# Exercise aim:
Your task is to repeat exactly the lines below between the line holding "k).timebase = s.timebase := by" and the line holding "k).phase = s.phase := by", inclusive, and only those.

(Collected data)
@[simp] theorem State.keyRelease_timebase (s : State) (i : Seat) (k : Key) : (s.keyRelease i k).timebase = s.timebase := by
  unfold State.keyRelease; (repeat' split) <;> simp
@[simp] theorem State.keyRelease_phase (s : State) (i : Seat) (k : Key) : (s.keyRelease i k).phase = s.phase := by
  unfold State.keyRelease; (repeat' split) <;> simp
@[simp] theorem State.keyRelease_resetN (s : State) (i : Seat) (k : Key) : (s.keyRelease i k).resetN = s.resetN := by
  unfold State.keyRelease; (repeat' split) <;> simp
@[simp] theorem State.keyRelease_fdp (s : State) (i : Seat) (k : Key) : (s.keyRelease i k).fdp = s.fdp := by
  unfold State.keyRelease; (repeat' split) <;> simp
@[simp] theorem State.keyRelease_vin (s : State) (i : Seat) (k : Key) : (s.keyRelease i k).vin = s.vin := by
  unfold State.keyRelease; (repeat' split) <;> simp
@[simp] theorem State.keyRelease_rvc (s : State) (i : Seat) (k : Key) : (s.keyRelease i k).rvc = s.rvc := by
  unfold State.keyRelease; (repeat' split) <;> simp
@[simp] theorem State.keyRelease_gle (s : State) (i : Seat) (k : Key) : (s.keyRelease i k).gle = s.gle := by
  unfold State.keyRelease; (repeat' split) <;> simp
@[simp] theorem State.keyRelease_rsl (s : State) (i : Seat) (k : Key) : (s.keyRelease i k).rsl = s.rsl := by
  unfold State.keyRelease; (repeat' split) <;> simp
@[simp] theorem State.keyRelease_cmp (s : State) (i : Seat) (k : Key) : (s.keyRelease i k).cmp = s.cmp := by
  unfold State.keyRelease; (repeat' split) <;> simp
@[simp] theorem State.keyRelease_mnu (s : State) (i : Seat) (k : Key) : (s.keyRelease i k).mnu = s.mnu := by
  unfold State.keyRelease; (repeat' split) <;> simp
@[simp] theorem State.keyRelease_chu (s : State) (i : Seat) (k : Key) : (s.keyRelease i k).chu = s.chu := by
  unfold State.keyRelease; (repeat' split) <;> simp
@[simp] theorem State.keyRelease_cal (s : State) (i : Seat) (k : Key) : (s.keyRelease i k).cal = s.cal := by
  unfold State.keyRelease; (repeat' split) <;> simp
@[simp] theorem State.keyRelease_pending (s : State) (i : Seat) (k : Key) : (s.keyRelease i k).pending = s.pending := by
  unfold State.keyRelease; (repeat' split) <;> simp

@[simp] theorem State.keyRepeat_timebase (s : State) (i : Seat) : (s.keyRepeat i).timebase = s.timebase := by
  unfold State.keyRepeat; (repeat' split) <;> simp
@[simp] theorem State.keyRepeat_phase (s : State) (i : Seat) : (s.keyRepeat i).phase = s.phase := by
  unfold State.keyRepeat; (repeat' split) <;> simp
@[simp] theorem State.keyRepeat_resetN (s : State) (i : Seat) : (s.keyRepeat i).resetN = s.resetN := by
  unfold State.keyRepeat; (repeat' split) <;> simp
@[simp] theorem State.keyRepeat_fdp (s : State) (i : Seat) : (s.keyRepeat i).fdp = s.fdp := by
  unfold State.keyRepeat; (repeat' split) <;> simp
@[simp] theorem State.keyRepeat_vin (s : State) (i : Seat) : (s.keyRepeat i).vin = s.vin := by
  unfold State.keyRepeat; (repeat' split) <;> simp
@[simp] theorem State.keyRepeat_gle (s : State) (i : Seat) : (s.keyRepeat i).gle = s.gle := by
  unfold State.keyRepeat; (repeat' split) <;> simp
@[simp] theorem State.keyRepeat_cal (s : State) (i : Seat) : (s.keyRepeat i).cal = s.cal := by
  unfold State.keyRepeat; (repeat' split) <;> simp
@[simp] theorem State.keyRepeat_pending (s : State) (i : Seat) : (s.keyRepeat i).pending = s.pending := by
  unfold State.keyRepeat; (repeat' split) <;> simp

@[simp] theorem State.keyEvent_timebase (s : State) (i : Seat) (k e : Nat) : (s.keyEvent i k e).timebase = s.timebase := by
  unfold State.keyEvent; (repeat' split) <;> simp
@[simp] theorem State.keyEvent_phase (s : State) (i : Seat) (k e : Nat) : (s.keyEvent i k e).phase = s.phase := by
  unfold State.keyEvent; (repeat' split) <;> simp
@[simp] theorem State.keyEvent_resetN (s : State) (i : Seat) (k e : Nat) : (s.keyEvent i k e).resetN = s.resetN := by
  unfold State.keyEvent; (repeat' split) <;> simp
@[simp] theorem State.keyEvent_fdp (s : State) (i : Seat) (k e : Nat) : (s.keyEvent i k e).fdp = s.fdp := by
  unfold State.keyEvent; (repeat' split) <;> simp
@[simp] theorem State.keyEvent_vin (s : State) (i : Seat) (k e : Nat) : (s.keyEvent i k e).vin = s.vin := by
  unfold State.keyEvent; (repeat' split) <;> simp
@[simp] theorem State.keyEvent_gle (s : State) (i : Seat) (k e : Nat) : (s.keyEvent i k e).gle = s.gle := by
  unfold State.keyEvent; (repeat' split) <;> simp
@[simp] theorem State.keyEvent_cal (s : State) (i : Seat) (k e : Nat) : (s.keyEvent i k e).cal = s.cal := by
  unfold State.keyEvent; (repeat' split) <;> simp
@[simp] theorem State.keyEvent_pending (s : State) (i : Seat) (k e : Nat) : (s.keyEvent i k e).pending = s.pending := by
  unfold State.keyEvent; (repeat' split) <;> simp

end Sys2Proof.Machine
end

--

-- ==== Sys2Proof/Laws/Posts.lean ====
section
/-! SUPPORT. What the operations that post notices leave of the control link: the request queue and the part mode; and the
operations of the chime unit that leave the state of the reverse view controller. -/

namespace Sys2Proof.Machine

...

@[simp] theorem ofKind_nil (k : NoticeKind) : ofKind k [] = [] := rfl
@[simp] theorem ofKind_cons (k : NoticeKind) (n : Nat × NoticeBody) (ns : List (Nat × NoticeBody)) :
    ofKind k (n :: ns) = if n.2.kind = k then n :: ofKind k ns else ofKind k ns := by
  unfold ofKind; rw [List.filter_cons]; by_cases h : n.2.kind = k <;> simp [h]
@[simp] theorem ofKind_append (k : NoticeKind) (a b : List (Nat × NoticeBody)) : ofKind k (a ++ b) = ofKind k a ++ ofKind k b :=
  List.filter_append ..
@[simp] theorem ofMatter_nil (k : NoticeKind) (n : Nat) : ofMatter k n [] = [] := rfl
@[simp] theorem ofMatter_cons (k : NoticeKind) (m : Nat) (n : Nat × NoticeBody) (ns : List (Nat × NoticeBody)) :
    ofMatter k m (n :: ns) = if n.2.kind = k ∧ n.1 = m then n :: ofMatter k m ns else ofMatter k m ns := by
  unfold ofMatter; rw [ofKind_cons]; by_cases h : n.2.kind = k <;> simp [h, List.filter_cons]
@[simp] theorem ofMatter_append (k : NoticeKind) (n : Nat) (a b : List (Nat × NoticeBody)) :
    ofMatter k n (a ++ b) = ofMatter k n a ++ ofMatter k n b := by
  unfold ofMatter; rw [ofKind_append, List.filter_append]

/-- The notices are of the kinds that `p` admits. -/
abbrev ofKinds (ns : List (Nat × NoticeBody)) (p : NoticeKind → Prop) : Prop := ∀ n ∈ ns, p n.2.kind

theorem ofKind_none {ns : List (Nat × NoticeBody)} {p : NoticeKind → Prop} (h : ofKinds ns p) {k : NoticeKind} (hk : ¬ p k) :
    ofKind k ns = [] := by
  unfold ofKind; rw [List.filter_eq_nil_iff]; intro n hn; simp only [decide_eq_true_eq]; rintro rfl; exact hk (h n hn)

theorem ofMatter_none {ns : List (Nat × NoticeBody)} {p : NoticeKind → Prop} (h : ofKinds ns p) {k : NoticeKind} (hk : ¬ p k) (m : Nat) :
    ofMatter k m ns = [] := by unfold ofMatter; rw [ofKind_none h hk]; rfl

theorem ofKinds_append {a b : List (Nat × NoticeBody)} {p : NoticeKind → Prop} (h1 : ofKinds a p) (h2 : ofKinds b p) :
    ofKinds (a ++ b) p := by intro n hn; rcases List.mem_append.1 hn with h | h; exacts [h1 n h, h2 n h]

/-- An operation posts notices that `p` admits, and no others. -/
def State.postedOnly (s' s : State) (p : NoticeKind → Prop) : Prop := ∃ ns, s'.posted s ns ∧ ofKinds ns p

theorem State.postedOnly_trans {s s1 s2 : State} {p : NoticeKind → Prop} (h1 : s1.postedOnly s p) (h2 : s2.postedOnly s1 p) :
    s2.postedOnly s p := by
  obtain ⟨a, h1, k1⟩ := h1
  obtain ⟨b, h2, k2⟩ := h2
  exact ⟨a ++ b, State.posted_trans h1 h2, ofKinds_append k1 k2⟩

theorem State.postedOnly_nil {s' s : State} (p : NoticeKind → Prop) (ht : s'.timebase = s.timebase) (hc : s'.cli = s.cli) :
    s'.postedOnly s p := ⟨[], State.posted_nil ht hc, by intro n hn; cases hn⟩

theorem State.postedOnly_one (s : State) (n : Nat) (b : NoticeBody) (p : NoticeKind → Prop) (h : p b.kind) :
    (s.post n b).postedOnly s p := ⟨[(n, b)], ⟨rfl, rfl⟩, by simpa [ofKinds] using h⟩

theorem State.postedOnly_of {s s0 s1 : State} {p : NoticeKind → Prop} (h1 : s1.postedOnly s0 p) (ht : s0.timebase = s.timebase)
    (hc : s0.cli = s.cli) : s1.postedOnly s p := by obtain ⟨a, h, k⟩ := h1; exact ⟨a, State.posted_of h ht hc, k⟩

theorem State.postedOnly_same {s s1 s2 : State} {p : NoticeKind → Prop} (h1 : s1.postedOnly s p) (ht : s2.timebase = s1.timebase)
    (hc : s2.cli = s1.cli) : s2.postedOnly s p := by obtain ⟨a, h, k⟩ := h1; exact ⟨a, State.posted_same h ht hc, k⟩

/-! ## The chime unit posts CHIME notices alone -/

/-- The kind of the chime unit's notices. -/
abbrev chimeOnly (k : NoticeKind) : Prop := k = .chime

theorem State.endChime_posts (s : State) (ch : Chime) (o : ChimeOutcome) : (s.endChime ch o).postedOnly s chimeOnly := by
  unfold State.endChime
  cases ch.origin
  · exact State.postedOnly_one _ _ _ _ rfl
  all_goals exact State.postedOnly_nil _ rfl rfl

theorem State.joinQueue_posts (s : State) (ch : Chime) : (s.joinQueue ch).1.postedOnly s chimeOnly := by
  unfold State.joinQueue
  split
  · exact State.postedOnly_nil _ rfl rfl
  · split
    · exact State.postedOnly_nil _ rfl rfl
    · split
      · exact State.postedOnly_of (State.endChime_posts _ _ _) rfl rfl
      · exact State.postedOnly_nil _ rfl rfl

# Task answer:
@[simp] theorem State.keyRelease_timebase (s : State) (i : Seat) (k : Key) : (s.keyRelease i k).timebase = s.timebase := by
  unfold State.keyRelease; (repeat' split) <;> simp
@[simp] theorem State.keyRelease_phase (s : State) (i : Seat) (k : Key) : (s.keyRelease i k).phase = s.phase := by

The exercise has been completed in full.